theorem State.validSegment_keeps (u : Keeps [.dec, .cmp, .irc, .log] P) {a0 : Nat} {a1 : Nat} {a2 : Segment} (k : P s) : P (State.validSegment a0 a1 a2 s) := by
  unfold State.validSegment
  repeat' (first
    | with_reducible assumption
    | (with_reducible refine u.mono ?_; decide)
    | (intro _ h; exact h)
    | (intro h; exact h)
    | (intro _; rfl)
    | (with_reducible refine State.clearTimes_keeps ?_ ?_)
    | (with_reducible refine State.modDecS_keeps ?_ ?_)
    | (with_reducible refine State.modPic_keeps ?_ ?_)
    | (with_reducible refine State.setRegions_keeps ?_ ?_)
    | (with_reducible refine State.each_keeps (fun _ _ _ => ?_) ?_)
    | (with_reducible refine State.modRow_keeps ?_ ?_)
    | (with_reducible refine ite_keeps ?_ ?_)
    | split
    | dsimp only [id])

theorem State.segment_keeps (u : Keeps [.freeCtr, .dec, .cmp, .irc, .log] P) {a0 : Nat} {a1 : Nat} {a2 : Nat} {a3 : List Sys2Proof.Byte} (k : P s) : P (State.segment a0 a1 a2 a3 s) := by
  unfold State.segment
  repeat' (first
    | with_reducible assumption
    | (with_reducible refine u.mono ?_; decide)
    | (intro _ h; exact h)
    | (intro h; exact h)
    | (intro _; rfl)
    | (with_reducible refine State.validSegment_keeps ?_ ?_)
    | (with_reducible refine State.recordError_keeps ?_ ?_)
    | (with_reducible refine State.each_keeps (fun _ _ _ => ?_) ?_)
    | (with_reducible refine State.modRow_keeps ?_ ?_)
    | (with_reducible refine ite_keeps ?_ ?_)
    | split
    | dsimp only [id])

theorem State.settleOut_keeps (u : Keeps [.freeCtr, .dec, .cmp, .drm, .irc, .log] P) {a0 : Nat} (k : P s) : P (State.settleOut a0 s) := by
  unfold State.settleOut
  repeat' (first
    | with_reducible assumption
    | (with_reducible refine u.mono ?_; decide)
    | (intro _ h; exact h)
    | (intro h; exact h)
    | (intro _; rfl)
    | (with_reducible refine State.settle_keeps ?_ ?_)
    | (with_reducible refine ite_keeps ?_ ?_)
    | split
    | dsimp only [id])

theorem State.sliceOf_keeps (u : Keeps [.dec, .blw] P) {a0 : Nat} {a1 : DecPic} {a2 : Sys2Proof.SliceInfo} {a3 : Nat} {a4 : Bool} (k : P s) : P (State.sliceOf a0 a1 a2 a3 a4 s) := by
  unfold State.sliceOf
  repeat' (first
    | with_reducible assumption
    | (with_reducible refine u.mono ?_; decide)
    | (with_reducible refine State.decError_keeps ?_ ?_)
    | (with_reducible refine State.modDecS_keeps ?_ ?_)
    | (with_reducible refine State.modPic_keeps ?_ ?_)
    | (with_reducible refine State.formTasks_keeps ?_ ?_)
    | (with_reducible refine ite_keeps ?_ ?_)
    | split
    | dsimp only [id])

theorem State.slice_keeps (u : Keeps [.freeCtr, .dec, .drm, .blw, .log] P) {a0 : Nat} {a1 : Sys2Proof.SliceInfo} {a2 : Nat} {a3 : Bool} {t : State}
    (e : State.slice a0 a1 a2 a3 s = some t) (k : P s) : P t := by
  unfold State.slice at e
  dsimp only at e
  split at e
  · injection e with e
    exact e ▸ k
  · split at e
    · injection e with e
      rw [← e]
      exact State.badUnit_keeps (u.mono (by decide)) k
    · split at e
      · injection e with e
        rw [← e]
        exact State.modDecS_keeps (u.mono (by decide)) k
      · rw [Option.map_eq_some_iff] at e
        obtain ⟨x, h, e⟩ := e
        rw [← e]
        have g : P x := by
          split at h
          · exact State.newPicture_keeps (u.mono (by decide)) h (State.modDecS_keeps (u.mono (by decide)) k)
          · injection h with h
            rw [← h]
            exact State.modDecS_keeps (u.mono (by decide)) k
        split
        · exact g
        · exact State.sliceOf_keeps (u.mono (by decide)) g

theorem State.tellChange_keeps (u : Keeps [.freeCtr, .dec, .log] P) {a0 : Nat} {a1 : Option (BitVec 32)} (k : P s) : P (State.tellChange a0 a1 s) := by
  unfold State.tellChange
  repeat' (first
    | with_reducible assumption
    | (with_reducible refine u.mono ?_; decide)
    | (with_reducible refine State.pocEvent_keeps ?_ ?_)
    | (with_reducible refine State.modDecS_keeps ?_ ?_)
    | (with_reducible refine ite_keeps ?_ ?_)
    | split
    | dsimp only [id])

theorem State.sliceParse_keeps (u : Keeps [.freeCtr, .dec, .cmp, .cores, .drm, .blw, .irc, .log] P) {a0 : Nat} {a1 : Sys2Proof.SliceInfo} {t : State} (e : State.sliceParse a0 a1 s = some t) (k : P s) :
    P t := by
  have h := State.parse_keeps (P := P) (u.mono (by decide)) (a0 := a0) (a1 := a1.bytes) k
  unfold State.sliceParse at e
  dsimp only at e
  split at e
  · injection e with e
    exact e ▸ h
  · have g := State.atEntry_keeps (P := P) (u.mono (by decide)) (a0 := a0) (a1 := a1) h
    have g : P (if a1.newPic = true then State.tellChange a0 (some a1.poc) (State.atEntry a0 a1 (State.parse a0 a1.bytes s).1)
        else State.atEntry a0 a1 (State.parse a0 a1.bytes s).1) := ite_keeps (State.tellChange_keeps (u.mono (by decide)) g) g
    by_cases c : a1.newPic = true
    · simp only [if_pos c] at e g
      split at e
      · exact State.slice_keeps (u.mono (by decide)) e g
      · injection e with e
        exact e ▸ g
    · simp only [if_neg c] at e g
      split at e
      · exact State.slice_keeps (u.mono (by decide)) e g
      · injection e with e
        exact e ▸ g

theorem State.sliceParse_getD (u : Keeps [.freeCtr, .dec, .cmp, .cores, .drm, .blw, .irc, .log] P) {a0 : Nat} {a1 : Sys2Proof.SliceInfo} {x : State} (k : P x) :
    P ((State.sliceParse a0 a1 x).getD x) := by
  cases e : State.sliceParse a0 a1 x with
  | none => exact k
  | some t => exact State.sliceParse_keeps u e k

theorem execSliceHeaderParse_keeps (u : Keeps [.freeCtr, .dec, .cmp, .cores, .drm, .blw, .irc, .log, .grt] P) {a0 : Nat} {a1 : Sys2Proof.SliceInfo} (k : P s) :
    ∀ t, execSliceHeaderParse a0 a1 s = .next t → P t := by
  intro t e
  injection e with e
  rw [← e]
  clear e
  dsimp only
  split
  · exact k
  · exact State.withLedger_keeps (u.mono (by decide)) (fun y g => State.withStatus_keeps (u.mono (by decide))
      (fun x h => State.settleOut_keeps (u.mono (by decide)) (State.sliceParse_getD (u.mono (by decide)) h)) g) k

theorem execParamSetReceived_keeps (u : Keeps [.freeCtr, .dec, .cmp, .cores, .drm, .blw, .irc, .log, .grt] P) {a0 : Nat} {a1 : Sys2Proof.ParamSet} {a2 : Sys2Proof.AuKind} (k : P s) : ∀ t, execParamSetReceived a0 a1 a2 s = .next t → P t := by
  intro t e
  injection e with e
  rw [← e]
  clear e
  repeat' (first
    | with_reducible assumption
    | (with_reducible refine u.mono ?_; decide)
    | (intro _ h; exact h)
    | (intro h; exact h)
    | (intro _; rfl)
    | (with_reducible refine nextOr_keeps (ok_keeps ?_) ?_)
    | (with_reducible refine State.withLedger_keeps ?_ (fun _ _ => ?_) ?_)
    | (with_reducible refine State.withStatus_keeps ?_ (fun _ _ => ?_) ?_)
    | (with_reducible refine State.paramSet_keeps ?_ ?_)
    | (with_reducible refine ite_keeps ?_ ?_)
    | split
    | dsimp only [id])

-=-=-=-=-

**WORK INSTRUCTION:** Search the data above for the string "have" and return every line that has it.

**RESULT FOR THIS TASK:**
        have g : P x := by
  have h := State.parse_keeps (P := P) (u.mono (by decide)) (a0 := a0) (a1 := a1.bytes) k
  · have g := State.atEntry_keeps (P := P) (u.mono (by decide)) (a0 := a0) (a1 := a1) h
    have g : P (if a1.newPic = true then State.tellChange a0 (some a1.poc) (State.atEntry a0 a1 (State.parse a0 a1.bytes s).1)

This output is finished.